Skywarp shrugged. “Starscream’s old chemistry textbook. He won’t shut up about it.” He flicked the datapad off and set it aside, leaning against Megatron.
Megatron wrapped an arm around his waist, feeling Skywarp relax against him, feeling the heat pouring off of his foundry. “Did you eat?”
Skywarp nodded, the motion nestling his head in the hollow of Megatron’s shoulder. “With Starscream.”
Running a hand up Skywarp’s thigh, Megatron said, “Did Starscream tell you?”
“Tell me what?” Skywarp lifted his head to look at Megatron. “That the Rock Lords filed contra bonos mores with the Galactic Council? Yeah, but I don’t know what it means.”
And that was a problem for the Lord High Protector, a major one, but he had thought that Starscream would have told Skywarp about the other problem, the one that was Megatron’s alone. “No, Jhiaxus had a hearing today.”
Skywarp was brave, brave enough and more in the face of fear, but though his voice was steady his frame trembled as he sank back into Megatron’s embrace. “About what?”
“He was let go with a six billion shanix bail.” That wasn’t the only issue brought up in the courtroom, but it was the one that would affect Skywarp the most. The Seeker didn’t need to know about the legal maneuverings, the claim he was there of his own free will, the claim that the embers were kindled with his consent. He didn’t need to hear about the unhappy face Tyrest had made as he explained that his hands were tied and bail could not be denied. The dents Ultra Magnus had made in his table may have given Skywarp some comfort, but not much.

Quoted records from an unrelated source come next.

/-- A consumer connection in RUN that has taken frame 65535. -/
def bslBase : State :=
  { base with img := { bedrock := { conns := [(15, { dir := 1, peer := 9 })] } },
              bedrock := { conns := [(15, { state := 2, seq := 65535, texp := 5 })] } }

/-- Its next frame: number 0, 100 ms later. -/
def bslBytes : List Byte := leBytes 2 0 ++ leBytes 4 100005 ++ leBytes 1 1 ++ leBytes 1 0 ++ [7] ++ leBytes 4 2238085359

/-- Both ring ports are up. -/
def ringBase : State := { base with mmp := { ports := [(0, { up := true }), (1, { up := true })] } }

/-- One record in the main ring. -/
def recBase : State := { base with recd := { ring := [{}], next := 1 } }

set_option maxRecDepth 1000000 in
/-- States that meet the hypotheses of each clause of ModuleStarts. -/
theorem test_witness_ModuleStarts :
    (∃ (s : State) (coding : Nat), s.mod.state = .off
      ∧ coding ≤ 2)
    ∧ (∃ (s : State) (dev : Int), s.mod.state = .selfTest
      ∧ dev.natAbs ≤ 20000)
    ∧ (∃ (s : State) (n : Nat) (uncom : Bool) (ign : List Nat), s.mod.state = .imageSelect
      ∧ s.peg.selecting = true
      ∧ s.peg.present = true
      ∧ chooseImage (forRange 3 (fun k (t : Tab SlotSt) => t.put k (readSlot s.peg.mem s.station k)) [])
        s.lastCommissioned
      = .chosen n uncom ign)
    ∧ (∃ (s : State) (crc : W32), s.mod.state = .pitch
      ∧ s.peg.reading = true
      ∧ s.peg.selecting = false
      ∧ crc = (s.peg.slots.look s.peg.sel).crc)
    ∧ (∃ (s : State) (f : Fn), s.fnState f = .pitch
      ∧ (s.hdr f).configured = false
      ∧ s.mod.state = .pitch
      ∧ s.peg.reading = false
      ∧ (configureFn f s).fnState f ≠ .fault)
    ∧ (∃ (s : State), s.mod.state = .pitch
      ∧ s.mod.position = 0
      ∧ s.peg.reading = false
      ∧ allConfigured s = true) :=
  ⟨⟨inState .off, 2, by decide +kernel⟩,
   ⟨inState .selfTest, -20000, by decide +kernel⟩,
   ⟨{ inState .imageSelect with peg := { present := true, mem := slotImage 0, selecting := true } }, 0, true, [], by
      decide +kernel⟩,
   ⟨{ inState .pitch with peg := { sel := 0, present := true } }, 0, by decide +kernel⟩,
   ⟨{ fns := fnsAll .pitch, mod := { state := .pitch }, peg := { reading := false } }, .panel, by decide +kernel⟩,
   ⟨{ mod := { state := .pitch }, peg := { reading := false }, fns := allFns.map (fun f => (fnId f, { configured := true })) },
      by decide +kernel⟩⟩

/-- States that meet the hypotheses of each clause of FunctionControl. -/
theorem test_witness_FunctionControl :
    (∃ (s : State) (f : Fn) (r : Role), roleAtLeast r .engineer = true
      ∧ f ≠ .module
      ∧ f ≠ .pool
      ∧ (f = .peg → pastHold s = false)
      ∧ (s.fnState f = .run ∨ s.fnState f = .standby ∨ s.fnState f = .drain
      ∨ s.fnState f = .disabled ∨ s.fnState f = .fault))
    ∧ (∃ (s : State) (f : Fn) (r : Role), roleAtLeast r .engineer = true
      ∧ f ≠ .module
      ∧ f ≠ .bedrock
      ∧ (s.fnState f = .run ∨ s.fnState f = .standby))
    ∧ (∃ (s : State) (f : Fn) (r : Role), roleAtLeast r .engineer = true
      ∧ f ≠ .module
      ∧ s.fnState f = .disabled)
    ∧ (∃ (s : State) (f : Fn), s.fnState f = .reset
      ∧ (s.mod.state = .pitch ∨ s.mod.state = .run ∨ s.mod.state = .standby ∨ s.mod.state = .hold))
    ∧ (∃ (s : State) (f : Fn), s.fnState f = .drain
      ∧ f ≠ .pool
      ∧ (f = .peg → pastHold s = false)
      ∧ (domainOf f = 4 ∨ domainOf f = 5 ∨ ∃ g ∈ allFns, g ≠ f ∧ domainOf g = domainOf f ∧ s.fnState g ≠ .disabled))
    ∧ (∃ (s : State) (f : Fn), s.fnState f = .drain
      ∧ f ≠ .pool
      ∧ (∀ a, f ≠ .axis a)
      ∧ f ≠ .module) :=
  ⟨⟨base, .axis 3, .engineer, by decide +kernel⟩,
   ⟨base, .logic, .commission, by decide +kernel⟩,
   ⟨withFn (.can 3) .disabled, .can 3, .engineer, by decide +kernel⟩,
   ⟨withFn .time .reset, .time, by decide +kernel⟩,
   ⟨withFn (.axis 0) .drain, .axis 0, by decide +kernel⟩,
   ⟨withFn .loop .drain, .loop, by decide +kernel⟩⟩

/-- States that meet the hypotheses of each clause of PowerFails. -/
theorem test_witness_PowerFails :
    (∃ (s : State), awake s = true
      ∧ s.mod.warning = false)
    ∧ (∃ (s : State), awake s = true
      ∧ s.mod.warning = true
      ∧ s.mod.windowClosed = false)
    ∧ (∃ (s : State), awake s = true
      ∧ s.mod.warning = true
      ∧ s.mod.below14 = false)
    ∧ (∃ (s : State), (s.mod.state = .bivouac ∨ (awake s = true ∧ s.mod.warning = true)))
    ∧ (∃ (s : State), awake s = true
      ∧ s.mod.warning = true
      ∧ s.mod.below14 = false) :=
  ⟨⟨base, by decide +kernel⟩,
   ⟨{ base with mod := { base.mod with warning := true } }, by decide +kernel⟩,
   ⟨{ base with mod := { base.mod with warning := true } }, by decide +kernel⟩,
   ⟨inState .bivouac, by decide +kernel⟩,
   ⟨{ base with mod := { base.mod with warning := true } }, by decide +kernel⟩⟩

/-- States that meet the hypotheses of each clause of SuppliesAndTemperature. -/
theorem test_witness_SuppliesAndTemperature :
    (∃ (s : State), awake s = true
      ∧ s.mod.lostA = false
      ∧ 18000 ≤ s.mod.supplyB)
    ∧ (∃ (s : State), awake s = true
      ∧ s.mod.lostB = false
      ∧ 18000 ≤ s.mod.supplyA)
    ∧ (∃ (s : State), awake s = true
      ∧ s.mod.lostA = true)
    ∧ (∃ (s : State), awake s = true
      ∧ s.mod.lostB = true)
    ∧ (∃ (s : State) (charge : Nat), awake s = true
      ∧ s.mod.storeGood = true
      ∧ charge < 100)
    ∧ (∃ (s : State) (charge : Nat), awake s = true
      ∧ 100 ≤ charge)
    ∧ (∃ (s : State) (c : Int), awake s = true
      ∧ s.mod.overTempCrit = false
      ∧ s.mod.overTemp = false
      ∧ c < 1000)
    ∧ (∃ (s : State) (c : Int), awake s = true
      ∧ s.mod.overTempCrit = false
      ∧ s.mod.overTemp = false
      ∧ 1000 ≤ c
      ∧ c < 1150)
    ∧ (∃ (s : State) (c : Int), awake s = true
      ∧ s.mod.overTempCrit = false
      ∧ s.mod.overTemp = false
      ∧ 1150 ≤ c) :=
  ⟨⟨base, by decide +kernel⟩,
   ⟨base, by decide +kernel⟩,
   ⟨{ base with mod := { base.mod with lostA := true } }, by decide +kernel⟩,
   ⟨{ base with mod := { base.mod with lostB := true } }, by decide +kernel⟩,
   ⟨base, 99, by decide +kernel⟩,
   ⟨base, 100, by decide +kernel⟩,
   ⟨base, 999, by decide +kernel⟩,
   ⟨base, 1149, by decide +kernel⟩,
   ⟨base, 1150, by decide +kernel⟩⟩

/-- States that meet the hypotheses of each clause of Clocks. -/
theorem test_witness_Clocks :
    (∃ (s : State), awake s = true)
    ∧ (∃ (s : State) (ppm : Int), awake s = true
      ∧ s.mod.drift = false
      ∧ 200 < ppm.natAbs)
    ∧ (∃ (s : State) (ppm : Int), awake s = true
      ∧ 20000 < ppm.natAbs
      ∧ s.mod.state ≠ .selfTest
      ∧ s.mod.state ≠ .hold)
    ∧ (∃ (s : State) (k : Fin 14), awake s = true
      ∧ k.val ≠ 0
      ∧ k.val ≠ 2
      ∧ s.mod.clocks.getLsbD k = true
      ∧ k.val ≠ 4) :=
  ⟨⟨base, by decide +kernel⟩,
   ⟨base, -201, by decide +kernel⟩,
   ⟨base, 20001, by decide +kernel⟩,
   ⟨base, 13, by decide +kernel⟩⟩

/-- States that meet the hypotheses of each clause of Checkpoints. -/
theorem test_witness_Checkpoints :
    (∃ (s : State), takesCkpt s = true
      ∧ s.ckpt.busy = none)
    ∧ (∃ (s : State), takesCkpt s = true
      ∧ s.ckpt.busy.isSome = true)
    ∧ (∃ (s : State) (w : CkptWrite), s.ckpt.busy = some w
      ∧ w.peg = false)
    ∧ (∃ (s : State) (w : CkptWrite), s.ckpt.busy = some w
      ∧ w.peg = true
      ∧ w.localDone = true)
    ∧ (∃ (s : State), awake s = true)
    ∧ (∃ (s : State), paired s = true
      ∧ s.mod.state = .standby)
    ∧ (∃ (s : State), paired s = true
      ∧ s.mod.state = .standby) :=
  ⟨⟨base, by decide +kernel⟩,
   ⟨{ base with ckpt := { busy := some {} } }, by decide +kernel⟩,
   ⟨{ base with ckpt := { busy := some {} } }, {}, by decide +kernel⟩,
   ⟨{ base with ckpt := { busy := some { peg := true, localDone := true } } }, { peg := true, localDone := true }, by
      decide +kernel⟩,
   ⟨base, by decide +kernel⟩,
   ⟨foreIn .standby .standby, by decide +kernel⟩,
   ⟨foreIn .standby .standby, by decide +kernel⟩⟩

/-- States that meet the hypotheses of each clause of OneTimeSettings. -/
theorem test_witness_OneTimeSettings :
    (∃ (s : State) (r : Role), otpCheck s false r = 0)
    ∧ (∃ (s : State) (r : Role), otpCheck s true r = 0
      ∧ s.otp.selItem ≠ 6
      ∧ s.otp.selItem ≠ 7)
    ∧ (∃ (s : State) (k : OtpBusy), s.otp.busy = some k
      ∧ k.by' = 0)
    ∧ (∃ (s : State) (u : State) (m : Msg) (q : Req) (v : W32) (confirm : Bool), Accepted m 0x0C .commission q s u
      ∧ commissionCheck u v confirm = 0
      ∧ u.otp.busy = none)
    ∧ (∃ (s : State) (v : W32), s.mod.state = .standby
      ∧ commissionCheck s v false = 0
      ∧ s.otp.busy = none)
    ∧ (∃ (s : State) (n : Nat), s.pair.handOnWaits = true
      ∧ 0 < n
      ∧ n < 256)
    ∧ (∃ (s : State) (u : State) (m : Msg) (q : Req), Accepted m 0x0D .commission q s u
      ∧ q.payload.length = 36
      ∧ leAt q.payload 0 1 ≤ 3
      ∧ leAt q.payload 2 2 = 0
      ∧ u.otp.busy = none
      ∧ u.otpUsed 4 0 < 15) :=
  ⟨⟨{ base with otp := { otpKeys with selItem := 5, selIndex := 7, data := 2 } }, .commission, by decide +kernel⟩,
   ⟨{ base with otp := { otpKeys with selItem := 5, selIndex := 7, data := 2 } }, .commission, by decide +kernel⟩,
   ⟨{ base with otp := { otpKeys with busy := some { item := 5 } } }, { item := 5 }, by decide +kernel⟩,
   ⟨base, (signedNext base (signedReq base 0x0C .commission 9 [])), (signedMsg base 0x0C .commission 9 []), (signedReq
      base 0x0C .commission 9 []), 0, false, accepted_signed base 0x0C .commission .commission 9 [] (by
      decide +kernel) (by decide) (by decide) (by decide) (by decide) (by decide +kernel), by decide +kernel⟩,
   ⟨foreIn .standby .standby, 0, by decide +kernel⟩,
   ⟨{ base with pair := { handOnWaits := true } }, 255, by decide +kernel⟩,
   ⟨base, (signedNext base (signedReq base 0x0D .commission 9 (List.replicate 36 0#8))), (signedMsg base 0x0D
      .commission 9 (List.replicate 36 0#8)), (signedReq base 0x0D .commission 9 (List.replicate 36 0#8)),
      accepted_signed base 0x0D .commission .commission 9 (List.replicate 36 0#8) (by decide +kernel) (by decide) (by
      decide) (by decide) (by decide) (by decide +kernel), by decide +kernel⟩⟩

/-- States that meet the hypotheses of each clause of Bivouac. -/
theorem test_witness_Bivouac :
    (∃ (s : State) (u : State) (m : Msg) (q : Req), Accepted m 0x0E .engineer q s u
      ∧ 8 ≤ q.payload.length
      ∧ leAt q.payload 0 1 = 0
      ∧ u.mod.bivStage = .none
      ∧ 0 < leAt q.payload 4 4
      ∧ bivCheck u (leAt q.payload 4 4) = 0)
    ∧ (∃ (s : State) (v : Nat), v ≠ 0
      ∧ v ≠ 0xFFFFFFFF
      ∧ s.running .logic = true
      ∧ s.mod.bivStage = .none
      ∧ bivCheck s v = 0)
    ∧ (∃ (s : State), s.mod.state = .run
      ∧ wakeArmed s = true
      ∧ s.mod.bivWakeLatched = none)
    ∧ (∃ (s : State), s.mod.state = .standby
      ∧ s.mod.bivWakeLatched = none) :=
  ⟨⟨base, (signedNext base (signedReq base 0x0E .engineer 9 (leBytes 4 0 ++ leBytes 4 60))), (signedMsg base 0x0E
      .engineer 9 (leBytes 4 0 ++ leBytes 4 60)), (signedReq base 0x0E .engineer 9 (leBytes 4 0 ++ leBytes 4 60)),
      accepted_signed base 0x0E .engineer .engineer 9 (leBytes 4 0 ++ leBytes 4 60) (by decide +kernel) (by decide)
      (by decide) (by decide) (by decide) (by decide +kernel), by decide +kernel⟩,
   ⟨base, 1, by decide +kernel⟩,
   ⟨{ base with mod := { base.mod with bivStage := .held } }, by decide +kernel⟩,
   ⟨foreIn .standby .standby, by decide +kernel⟩⟩

/-- States that meet the hypotheses of each clause of WakesAndRestarts. -/
theorem test_witness_WakesAndRestarts :
    (∃ (s : State) (c : Fin 4) (f : CanFrame), s.mod.state = .bivouac
      ∧ (wakeWord s c).toNat % 4 = 2
      ∧ wakeFrame s c f = true)
    ∧ (∃ (s : State) (n : Fin 8) (rising : Bool) (w : WakeCfg), s.mod.state = .bivouac
      ∧ s.img.module.wakes[n.val]? = some w
      ∧ bitOf (if rising then 0 else 1) w.edge = true)
    ∧ (∃ (s : State), s.mod.state = .bivouac
      ∧ s.mod.siltTimer ≠ 0)
    ∧ (∃ (s : State) (u : State) (m : Msg) (q : Req), s.mod.state = .bivouac
      ∧ wakeDatagram m s = true
      ∧ receive m [] (s.setMod (fun x => { x with state := .hold })) = (some q, u)
      ∧ q.type = 0x0E
      ∧ roleAtLeast q.role .engineer = true
      ∧ 8 ≤ q.payload.length)
    ∧ (∃ (s : State), s.mod.state = .bivouac)
    ∧ (∃ (s : State) (u : State) (m : Msg) (q : Req), Accepted m 4 .engineer q s u
      ∧ 5 ≤ q.payload.length
      ∧ leAt q.payload 0 4 = 0x52455354
      ∧ (leAt q.payload 4 1).testBit 0 = false
      ∧ u.mod.restartAfterHandover = false) :=
  ⟨⟨{ inState .bivouac with can := [(3, { wake := some 0x0A#32, wufData0 := some 0xFF#32 })] }, 3,
      { dlc := 1, data := [1] }, by decide +kernel⟩,
   ⟨{ inState .bivouac with img := { module := { wakes := [{ edge := 2 }] } } }, 0, false, { edge := 2 }, by
      decide +kernel⟩,
   ⟨{ inState .bivouac with mod := { state := .bivouac, siltTimer := 1 } }, by decide +kernel⟩,
   ⟨inState .bivouac, signedNext (inState .hold) (signedReq (inState .hold) 0x0E .engineer 9 (leBytes 8 1)), signedMsg
      (inState .hold) 0x0E .engineer 9 (leBytes 8 1), signedReq (inState .hold) 0x0E .engineer 9 (leBytes 8 1), by
      decide +kernel, by decide +kernel, receive_signed (inState .hold) 0x0E .engineer 9 (leBytes 8 1) [] (by
      decide +kernel) (by decide) (by decide) (by decide), by decide +kernel⟩,
   ⟨inState .bivouac, by decide +kernel⟩,
   ⟨base, (signedNext base (signedReq base 4 .engineer 9 (leBytes 4 0x52455354 ++ leBytes 1 0))), (signedMsg base 4
      .engineer 9 (leBytes 4 0x52455354 ++ leBytes 1 0)), (signedReq base 4 .engineer 9 (leBytes 4 0x52455354 ++
      leBytes 1 0)), accepted_signed base 4 .engineer .engineer 9 (leBytes 4 0x52455354 ++ leBytes 1 0) (by
      decide +kernel) (by decide) (by decide) (by decide) (by decide) (by decide +kernel), by decide +kernel⟩⟩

“He’s free?” Megatron tugged Skywarp on his lap, caressing his wings as if he could brush the fear away with his hands.
“He’s out of jail.” Skywarp reached up and wrapped his hand around one of Megatron’s shoulder-strut, as if Jhiaxus would leap in at any second and rip him away. “But he can’t come near you,” Megatron continued. “I will take care of it. I will take care of you.”
Skywarp shuddered one last time, then went limp against Megatron, hiding his face. “And the embers?”
“Those are your embers.” Megatron almost hoped Jhiaxus could prove that he had nothing to do with them. He feared that the mad scientist might file for custody. Megatron could claim them until his vocalizer died, but with Skywarp as his pallakos, that didn’t mean anything in a courtroom. He cupped the back of Skywarp’s head in one hand and, gently, inexorably, tilted his face up. “I won’t let anything happen to them.”
Skywarp parted his lips for Megatron’s kiss, one hand tightening on Megatron’s shoulder and the other coming around his neck. Megatron slid his hands down Skywarp’s aft, lifted him easily and pressed him into the cool mesh of the berth. And as Skywarp opened under him, warm and willing with his wrists pinned by one huge hand above his head, Megatron promised to keep him safe, to protect his embers, to give him whatever Cybertron left over.